Brotherly Love

by Jhumpa Lahiri

Brotherly Love is a novella from one of my favorite authors, Jhumpa Lahiri, published in The New Yorker in June last year. I came across the novella while I was searching for a short story to feature over at The Short Story Station last month. While in the end, I decided to use other short stories for the said purpose, I thought I'd read Brotherly Love anyway, and I wasn’t surprised to find that I loved it.

Image from The New Yorker

Brotherly Love is about brothers Subhash and Udayan who live in Calcutta, India with their parents. While Subhash was the quiet, complacent one, Udayan was the opposite: he was a mischievous, frisky little boy who had the penchant to get himself and his older brother into trouble, even defiant to a certain extent. Still, the siblings loved and cherished each other. They grew up in the streets of Calcutta but later in life, their own choices brought them physically and emotionally apart: Subhash continued his studies in the United States while Udayan was left in India and became involved in leftist activities that put his life and his parents in danger.



Despite their differences, I appreciated both brothers tremendously and felt that, through the distance and apparent detachment from each other brought about by differing interests and life choices, they had this immeasurable respect and reverence for each other that can and will never be severed.

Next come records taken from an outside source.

-- ==== Sys2Proof/Machine/TrimStore.lean ====
section
/-! DEFINITION. The trim store: writing and erasing a record, loading the records at a start, and the slot
registers (R601 to R605, R608). -/

namespace Sys2Proof.Machine

/-- Show the free and used slots. -/
def State.nvSync (s : State) : State :=
  (s.set R.NV_STAT_USED s.nv.length).set R.NV_STAT_FREE (1024 - s.nv.length)

/-- A record's slots of a TYPE and KEY; a LINK record's also of its PARTNER. -/
def State.nvFind (s : State) (type key : Nat) (partner : Option Nat) : Option (Nat × List Nat) :=
  if type = 0x20 then
    ((s.nv.filter fun e => s.nvIs 0x20 key e && (match partner with
      | some n => bitOf (e.2.getD 3 0) 31 && bits (e.2.getD 3 0) 19 0 == n
      | none => !bitOf (e.2.getD 3 0) 31)).getLast?)
  else s.nvRec type key

/-- The next free slot after the one last written, in rotation. -/
def State.nvFree (s : State) : Option Nat :=
  ((List.range 1024).map fun k => (s.nvLast + 1 + k) % 1024).find? fun k => (Tab.find? s.nv k).isNone

/-- The words of a record (R601). -/
def nvWords (type key version node : Nat) (partner : Option Nat) (payload : List Nat) : List Nat :=
  let p := payload.take 11
  let l := [0x4E56 * 2 ^ 16 + type % 256 * 2 ^ 8 + p.length % 16, version * 2 ^ 16 + key % 65536, node % 2 ^ 20,
    (match partner with | some n => if type = 0x20 then 2 ^ 31 + n % 2 ^ 20 else 0 | none => 0)] ++ (List.range 11).map fun k => p.getD k 0 % 2 ^ 32
  l ++ [crcWords l]

/-- Write a record: the new copy in a free slot with the next VERSION, then the old slot erased, and
NV_WRITTEN; none where no slot is free (R603). -/
def State.nvPut (s : State) (type key : Nat) (partner : Option Nat) (payload : List Nat) : Option (Nat × State) :=
  match s.nvFree with
  | none => none
  | some k =>
    let old := s.nvFind type key partner
    let was := match old with | some e => bits (e.2.getD 1 0) 31 16 | none => 0
    let v := if was = 65535 then 1 else was + 1
    let kept := match old with | some e => Tab.del s.nv e.1 | none => s.nv
    let t := { s with nv := Tab.put kept k (nvWords type key v s.nodeId partner payload), nvLast := k
                      nvBad := s.nvBad.filter fun b => b != k }
    some (k, t.nvSync.raise 113 k)

/-- Erase a record. -/
def State.nvDrop (s : State) (type key : Nat) (partner : Option Nat) : State :=
  match s.nvFind type key partner with
  | some e => ({ s with nv := Tab.del s.nv e.1 }).nvSync
  | none => s

/-! ### Plausibility (R597) -/

/-- A signed word of a record. -/
def recZ (w : List Nat) (k : Nat) : Int := sext 32 (w.getD k 0)

/-- A value in 2^-16 ns in units of 0.01 ps, rounded to nearest. -/
def centi (z : Int) : Int := (z * 100000 + 32768) / 65536

/-- The nominal SUM of a port mode (R100), in 0.01 ps. -/
def nominalSum (mode : Nat) : Int := 100 * (kTxNominal mode + kRxNominal mode)

/-- The values of a record that its item checks, with the nominal of each, in the item's units; the last list
gives lower limits alone (R597): item, checked against ABS_WIN and DELTA_MAX, and against a minimum. -/
structure Checked where
  item : Nat
  vals : List (Int × Int) := []
  atLeast : List Int := []
  /-- Maximum differential non-linearity, at most 500 (item 1). -/
  dnl : Option Int := none

/-- What R597 checks of a record of a TYPE from its payload words; none where it checks nothing. -/
def checkedOf (type key : Nat) (p : List Nat) : Option Checked :=
  let z (k : Nat) : Int := sext 32 (p.getD k 0)
  match type with
  | 0x10 => some { item := 5, vals := (List.range (if key % 2 = 0 then 5 else 4)).map fun k =>
      (centi (z (2 * k)), nominalSum (k + 1 + 5 * (key % 2))) }
  | 0x11 => some { item := 1, vals := [(centi (z 1), 0)], dnl := some (bits (p.getD 2 0) 31 16) }
  | 0x12 => some { item := 2, atLeast := [bits (p.getD (p.length - 1) 0) 31 16] }
  | 0x13 => some { item := 3, vals := [(centi (z 1), 0)] }
  | 0x14 => some { item := 4, vals := [(centi (z 0), 0), (centi (z 1), 0), (centi (z 2), 0), (centi (z 3), 0)] }
  | 0x15 => some { item := 6, vals := [(z 0, Config.gnssNominal key)] }
  | 0x16 => some { item := 9, vals := [(z 0, 0)] }
  | 0x17 => some { item := 8, vals := [(centi (z 0), 0)] }
  | 0x20 => some { item := 7, vals := [(z 1, 0)] }
  | _ => none

/-- The absolute check. -/
def State.absOk (s : State) (c : Checked) : Bool :=
  let w := s.get R.CA_LIMk_ABS_ABS_WIN c.item
  c.vals.all (fun v => decide ((v.1 - v.2).natAbs ≤ w)) && c.atLeast.all (fun v => decide ((w : Int) ≤ v))
  && (match c.dnl with | some d => decide (d ≤ 500) | none => true)

/-- The change check against the previous valid values; DELTA_MAX 0 makes none. -/
def State.changeOk (s : State) (c : Checked) (old : Option Checked) : Bool :=
  let d := s.get R.CA_LIMk_DELTA_DELTA_MAX c.item
  match old with
  | none => true
  | some o => d == 0 || (List.range c.vals.length).all fun k =>
      decide (((c.vals.getD k (0, 0)).1 - (o.vals.getD k (0, 0)).1).natAbs ≤ d)

/-- Payload words of a record. -/
def payloadOf (w : List Nat) : List Nat := (w.drop 4).take (min 11 (w.getD 0 0 % 16))

/-- A check against the previous valid values: 0 passes, 1 absolute, 2 change; FORCE skips the change check
alone (R597). -/
def State.checkWith (s : State) (c : Checked) (old : Option Checked) (force : Bool) : Nat :=
  if !s.absOk c then 1 else if !force && !s.changeOk c old then 2 else 0

/-- A record's check (R597). -/
def State.plausible (s : State) (type key : Nat) (partner : Option Nat) (payload : List Nat) (force : Bool) : Nat :=
  match checkedOf type key payload with
  | none => 0
  | some c => s.checkWith c ((s.nvFind type key partner).bind fun e => checkedOf type key (payloadOf e.2)) force

/-! ### Loading at S2 (R604, R134, R310, R501) -/

/-- A slot that fails its check is erased, with NV_FAIL. -/
def State.nvFail (s : State) (k : Nat) : State :=
  let t := { s with nv := Tab.del s.nv k }
  let t := (t.set R.NV_FAIL_STAT_VALID 1).set R.NV_FAIL_STAT_SLOT k
  (t.incSat R.NV_FAIL_STAT_COUNT).raise 112 k

/-- Read every slot: failing slots are erased, and implausible records are marked; a PORT_K
record is checked where a port loads it, in its own mode. -/
def State.nvScan (s : State) : State :=
  let bad := (s.nv.filter fun e => !nvGood e.2).map Prod.fst
  let t := bad.foldl (fun s k => s.nvFail k) { s with nvBad := [] }
  let dead := (t.nv.filter fun e => bits (e.2.getD 0 0) 15 8 != 0x10 && match checkedOf (bits (e.2.getD 0 0) 15 8) (bits (e.2.getD 1 0) 15 0) (payloadOf e.2) with
    | some c => !t.absOk c
    | none => false)
  let t := dead.foldl (fun (s : State) e => match checkedOf (bits (e.2.getD 0 0) 15 8) (bits (e.2.getD 1 0) 15 0) (payloadOf e.2) with
    | some c => s.raise 110 (det2 c.item (bits (e.2.getD 1 0) 15 0))
    | none => s) { t with nvBad := dead.map Prod.fst }
  t.nvSync

/-- Load the constants of the device from its records: the Node ID, the MAC base, the K constants of every
port, DIE_OFS. -/
def State.loadTrim (s : State) : State :=
  let t := match s.nvRec 0x02 0 with
    | some e => s.writes [{ f := R.NODE_ID_NODE_ID, v := e.2.getD 4 0 % 2 ^ 20 }, { f := R.NODE_ID_UNSET, v := 0 }]
    | none => s
  let t := match t.nvRec 0x01 0 with
    | some e => t.writes [{ f := R.PT_MAC_BASE_LO_MAC_BASE, v := e.2.getD 6 0 - e.2.getD 6 0 % 64 },
        { f := R.PT_MAC_BASE_HI_MAC_BASE, v := e.2.getD 7 0 % 65536 }]
    | none => t
  let t := match t.nvRec 0x14 0 with
    | some e => t.set R.PT_DIE_OFS_DIE_OFS (e.2.getD 7 0)
    | none => t
  (List.range 48).foldl (fun s p => s.loadK p) t

/-- The device's serial number, 8 bytes (R602). -/
def State.serialBytes (s : State) : List Byte := match s.nvRec 0x01 0 with
  | some e => leBytes 4 (e.2.getD 4 0) ++ leBytes 4 (e.2.getD 5 0)
  | none => leBytes 8 0

end Sys2Proof.Machine
end

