/-- Bring the live fields of a register up to date before it is read. -/
def State.refresh (s : State) (r : Reg) (i : Nat) : State :=
  let a := r.addr
  if a = R.HW_STATUS.addr then s.hwStatus
  else if 0x500100 ≤ a ∧ a ≤ 0x50010C then s.semSync
  else if a = R.TR_DPLLn_QOUT.addr ∨ a = R.TR_DPLLn_STAT.addr ∨ a = R.TR_DPLLn_LOCKT.addr then s.dpllSync i
  else if a = R.TR_SLOTs_STAT.addr then s.slotSync
  else if a = R.TR_OCXO_STAT.addr then s.ocxoSync
  else if a = R.PT_STATp.addr then s.holdSync i
  else if a = R.PT_TSSTATp.addr then s.sessSync i
  else if a = R.FO_TQ_LOAD0.addr ∨ a = R.FO_TQ_LOAD1.addr then s.queueSync
  else if a = R.LN_Ll_STAT.addr then s.cacheSync i
  else if a = R.LN_Ll_CHK_STAT.addr ∨ a = R.LN_Ll_CHK_ERR_LO.addr ∨ a = R.LN_Ll_CHK_BITS_LO.addr then s.checkSync i
  else if a = R.FD_OLD_CNT.addr then s.set R.FD_OLD_CNT_OLD_CNT s.oldCount
  else if a = R.SC_Pp_STAT.addr then (if s.schedRuns i then s.set R.SC_Pp_STAT_ENTRY (s.entryNow i) i else s)
  else if a = R.RD_CTX_DATA0.addr then s.ctxSync
  else if a = R.PM_KEEPER_LO.addr ∨ a = R.PM_KEEPER_HI.addr then s.keeperSync
  else if a = R.HI_JTAG_STAT.addr then s.jtagSync
  else if a = R.SY_APLLa_STAT.addr then s.phaseSync i
  else if a = R.GN_SOLx_STAT.addr then s.solSync i
  else if a = R.RD_HEALTH.addr then s.healthSync
  else s

/-- A register whose read depends on the reader or takes something: its value and the state after. -/
def State.specialRead (s : State) (init a : Nat) : Option (Nat × State) :=
  if a < 0x10000 ∧ a % 0x1000 / 0x100 = 1 then some (s.rspWord (a / 0x1000) (a % 0x100 / 4), s.rspRead (a / 0x1000) (a % 0x100 / 4))
  else if 0x100000 ≤ a ∧ a < 0x100010 then
    some (Nat.land (s.get R.EV_STATUSi_STATUS (a % 16 / 4)) (s.evMask init (a % 16 / 4)), s)
  else if 0x100010 ≤ a ∧ a < 0x100020 then
    some (Nat.land (s.get R.EV_ENABLEi_ENABLE (a % 16 / 4)) (s.evMask init (a % 16 / 4)), s)
  else if a = 0x100034 then some (s.recStat (s.initSecure init), s)
  else if a = 0x100040 then some (s.evPop false)
  else if a = 0x100050 then some (s.evPop true)
  else if 0x100040 < a ∧ a < 0x100060 then
    let l := if a < 0x100050 then s.ev.secLatch else s.ev.nonLatch
    some ([l.w0, l.w1, l.w2, l.w3].getD (a % 16 / 4) 0, s)
  else if 0x500000 ≤ a ∧ a < 0x500100 then some (s.semWord init (a % 0x100 / 4), s)
  else if 0x610100 ≤ a ∧ a < 0x610300 ∧ (a % 0x40 = 4 ∨ a % 0x40 = 8) ∧ s.on R.HW_TBn_CTRL_SRC ((a - 0x610100) / 0x40) = false then
    let z := wrap 40 (s.dpllOf ((a - 0x610100) / 0x40)).word
    some (if a % 0x40 = 4 then z % 2 ^ 32 else z / 2 ^ 32, s)
  else if a = 0x630010 then some s.etReadW0
  else if 0x630010 < a ∧ a < 0x630020 then
    some ([s.et.latch.w0, s.et.latch.w1, s.et.latch.w2, s.et.latch.w3].getD (a % 16 / 4) 0, s)
  else if a = 0x628200 then some (s.gnReadW0 false)
  else if a = 0x628240 then some (s.gnReadW0 true)
  else if 0x628200 < a ∧ a < 0x628220 then some (s.gn.mlatch.getD (a % 0x20 / 4) 0, s)
  else if 0x628240 < a ∧ a < 0x628260 then some (s.gn.nlatch.getD (a % 0x20 / 4) 0, s)
  else none

/-- A read of an address that its initiator may read: the word and the state after. A LO half latches its HI
half; a HI half that no read has latched is live. -/
def State.readWord (s : State) (init addr : Nat) : Nat × State :=
  let a := canonAddr addr
  if inCounterWindow a then s.cntRead init (a - 0x300000)
  else match s.specialRead init a with
  | some x => x
  | none => match findReg a with
    | none => (0, s)
    | some (r, i, j) =>
      let s := s.refresh r i
      let w := s.word r i j
      match latchPairs.find? (fun (p : Reg × Reg) => p.1.addr == r.addr) with
      | some p => (w, { s with hi := { s.hi with hiLatch := Tab.put s.hi.hiLatch a (s.word p.2 i j) } })
      | none =>
        match latchPairs.find? (fun (p : Reg × Reg) => p.2.addr == r.addr) with
        | some p => (Tab.get w s.hi.hiLatch (a - (p.2.addr - p.1.addr)), s)
        | none => (w, s)

/-- A read by an initiator: the word, none where it is a violation, and the state after (R503, R507). -/
def State.busRead (s : State) (init addr : Nat) : Option Nat × State :=
  match s.checkAccess init addr false with
  | some v => (none, s.violate v init addr 0)
  | none => let (w, t) := s.readWord init addr; (some w, t)

/-- LATCHED_LO_READ (R78): the read of a register, as a LO half that latches its HI half, or of any other; a
violating read returns 0. -/
def execLatchedLoRead (init addr : Nat) (s : State) : Host.Outcome State Fault Refusal :=
  let (w, t) := s.quiet.busRead init addr
  .next (t.emit (.readData init [w.getD 0]))

/-! ### The judgement of a write (R660) -/

/-- Fields that are read-only for APLL0 and APLL1 (R203, R219). -/
def synFixed (f : Fld) : Bool :=
  [R.SY_APLLa_CFG_PRE, R.SY_APLLa_CFG_SRC_DPLL, R.SY_APLLa_CFG_EN, R.SY_APLLa_M_MINT, R.SY_APLLa_M_MFRAC].any fun g =>
    g.addr == f.addr && g.lo == f.lo

/-- A field of member i takes the value that the word v has for it: one in its range, of a field that is not read-only
there; the range of SIZE_LOG goes by HOST (R556). -/
def fieldTakes (v i : Nat) (w : FieldWrite) : Bool :=
  w.f.inRange w.v && !(decide (i < 2) && synFixed w.f)
  && !(w.f.addr == R.TL_RING_CFG.addr && w.f.lo == 16 && (decide (w.v < 12) || decide ((if bitOf v 30 then 28 else 22) < w.v)))

/-- The writes that a word makes to a register's configuration fields: a value out of range leaves its field. -/
def State.saneWrites (s : State) (r : Reg) (v i j : Nat) : List FieldWrite :=
  (r.writes v i j).map fun w => if fieldTakes v i w then w else { w with v := s.get w.f i j }

/-- The word that a register's configuration fields hold after those writes, with the write-only bits. -/
def State.saneWord (s : State) (r : Reg) (v i j : Nat) : Nat :=
  (s.saneWrites r v i j).foldl (fun a w => a + w.v * 2 ^ w.f.lo) 0
  + (r.fields.filter fun f => f.acc == .wo).foldl (fun a f => a + f.of v * 2 ^ f.lo) 0

/-- Write 1 to clear (R6). -/
def State.clearOnes (s : State) (r : Reg) (v i j : Nat) : State :=
  (r.fields.filter fun f => f.acc == .w1c).foldl (fun s f => s.set f (andNot (s.get f i j) (f.of v)) i j) s

/-- Set both lock bits. -/
def State.locks (s : State) (a b : Nat) : State := (s.set R.CFG_LOCK_S_LOCK a).set R.CFG_LOCK_N_LOCK b

/-- The direct write that a command with these words would make, as the initiator's own; none where the command
would refuse it. The locks have been judged on the register itself, so the command's own judgement is put aside. -/
def State.tryCmd (s : State) (cmd : Cmd) (init : Nat) (args : List Nat) : Option State :=
  if cmd.mode s then
    let r := cmd.body { mb := none, init := init, secure := true, args := args } (s.locks 0 0)
    if r.status = .ok ∧ r.wait = false then some (r.st.locks (s.get R.CFG_LOCK_S_LOCK) (s.get R.CFG_LOCK_N_LOCK)) else none
  else none

/-- The same, ignored as a whole where it is refused. -/
def State.asCmd (s : State) (cmd : Cmd) (init : Nat) (args : List Nat) : State := (s.tryCmd cmd init args).getD s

That bond had been fostered from their early days, during those days when they wandered the dirty streets of Calcutta and had only each other to rely on. And even if Udayan, being the bolder and foolhardier brother, involved himself in rebellious activities, endangering the lives of his loved ones in the process, Subhash, from miles and miles away, tried his best to be there.

As usual with Jhumpa Lahiri’s works, her quiet prose in this novella moved me tremendously. The grandiose and eloquence of her writing is in its simplicity, and I will always love her for it.